La révision du PLU, qui représente un cycle de trois ans, est sans doute une nécessité, mais exige davantage de cohérence. Je constate, dans le 17e, des projets de création d’immeubles de logements en cœur d’îlot, au 230 de la rue de Courcelles pour ne citer qu’un exemple, qui aboutira à ce que l’on abatte des arbres et que l’on artificialise de la pleine terre. Ian Brossat, l’adjoint au logement d’Anne Hidalgo, n’a pas souhaité le modifier et je le regrette. L’opposition parisienne n’est pas pour la densification. Bien au contraire.

Quel regard portez-vous sur l’actualité du Grand Paris ?

J’ai défendu la candidature de Patrick Ollier. J’ai notamment rappelé, dans ce cadre, en amont de la primaire qui l’a opposé à Vincent Jeanbrun, tout ce qu’un maire d’arrondissement comme moi a obtenu de la métropole du Grand Paris. Patrick Ollier est sorti renforcé de son élection. Il était, plus que jamais, l’homme de la situation, par sa capacité à fédérer. C’est lui qui porte la Métropole aujourd’hui, une métropole des maires. Avec des limites liées à la loi qui est mal faite à ce sujet.
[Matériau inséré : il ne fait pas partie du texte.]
-- ==== Sys2Proof/Machine/Text.lean ====
section
/-! DEFINITION. The decoder's mnemonic text (spec/30_encoding.md R106, R107; the spec's decision D24, log 18). Diagnostic only: no rule of
execution depends on it. -/

namespace Sys2Proof.Machine

/-- One uppercase hexadecimal digit. -/
def hexDigit (d : Nibble) : String :=
  String.ofList [['0', '1', '2', '3', '4', '5', '6', '7', '8', '9', 'A', 'B', 'C', 'D', 'E', 'F'].getD d.toNat '0']

/-- A byte as two digits. -/
def hexByte (b : Byte) : String := hexDigit (b.extractLsb' 4 4) ++ hexDigit (b.extractLsb' 0 4)

/-- An address as three digits. -/
def hexAddr (a : Addr) : String := hexDigit (a.extractLsb' 8 4) ++ hexDigit (a.extractLsb' 4 4) ++ hexDigit (a.extractLsb' 0 4)

/-- A word as four digits. -/
def hexWord (w : Word) : String := hexByte (w.extractLsb' 8 8) ++ hexByte (w.extractLsb' 0 8)

/-- A register: `V` and one digit. -/
def regText (x : Nibble) : String := "V" ++ hexDigit x

/-- Two operands, separated by a comma and a space. -/
def operands (a b : String) : String := a ++ ", " ++ b

/-- The text of an instruction, as the table of R107 writes it. -/
def instrText : Instr → String
  | .cls => "CLS"
  | .ret => "RET"
  | .sys addr => "SYS " ++ hexAddr addr
  | .jp addr => "JP " ++ hexAddr addr
  | .call addr => "CALL " ++ hexAddr addr
  | .seVxByte x b => "SE " ++ operands (regText x) (hexByte b)
  | .sneVxByte x b => "SNE " ++ operands (regText x) (hexByte b)
  | .seVxVy x y => "SE " ++ operands (regText x) (regText y)
  | .ldVxByte x b => "LD " ++ operands (regText x) (hexByte b)
  | .addVxByte x b => "ADD " ++ operands (regText x) (hexByte b)
  | .sneVxVy x y => "SNE " ++ operands (regText x) (regText y)
  | .ldIAddr addr => "LD " ++ operands "I" (hexAddr addr)
  | .jpV0Addr addr => "JP " ++ operands "V0" (hexAddr addr)
  | .rndVxByte x b => "RND " ++ operands (regText x) (hexByte b)
  | .drwVxVyN x y n => "DRW " ++ operands (operands (regText x) (regText y)) (hexDigit n)
  | .ldVxVy x y => "LD " ++ operands (regText x) (regText y)
  | .orVxVy x y => "OR " ++ operands (regText x) (regText y)
  | .andVxVy x y => "AND " ++ operands (regText x) (regText y)
  | .xorVxVy x y => "XOR " ++ operands (regText x) (regText y)
  | .addVxVy x y => "ADD " ++ operands (regText x) (regText y)
  | .subVxVy x y => "SUB " ++ operands (regText x) (regText y)
  | .shrVx x => "SHR " ++ regText x
  | .subnVxVy x y => "SUBN " ++ operands (regText x) (regText y)
  | .shlVx x => "SHL " ++ regText x
  | .skpVx x => "SKP " ++ regText x
  | .sknpVx x => "SKNP " ++ regText x
  | .ldVxDt x => "LD " ++ operands (regText x) "DT"
  | .ldVxK x => "LD " ++ operands (regText x) "K"
  | .ldDtVx x => "LD " ++ operands "DT" (regText x)
  | .ldStVx x => "LD " ++ operands "ST" (regText x)
  | .addIVx x => "ADD " ++ operands "I" (regText x)
  | .ldFVx x => "LD " ++ operands "F" (regText x)
  | .ldBVx x => "LD " ++ operands "B" (regText x)
  | .ldMemVx x => "LD " ++ operands "[I]" (regText x)
  | .ldVxMem x => "LD " ++ operands (regText x) "[I]"
  | .unknown op => "UNKNOWN " ++ hexWord op

end Sys2Proof.Machine
end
Patrick Ollier se bat justement pour que la MGP obtienne de nouvelles compétences à travers la loi 3D, qui pourrait en être l’occasion.

La Métropole a fait ses preuves. Les métropoles doivent être en capacité d’être des bras armés de l’Etat pour déployer les plans de relance. Sinon, les milliards annoncés ne seront pas dépensés. La Métropole est par ailleurs légitime pour exercer la compétence d’autorité organisatrice des mobilités de second rang, notamment sur le fluvial, où personne n’a avancé au cours des dernières décennies.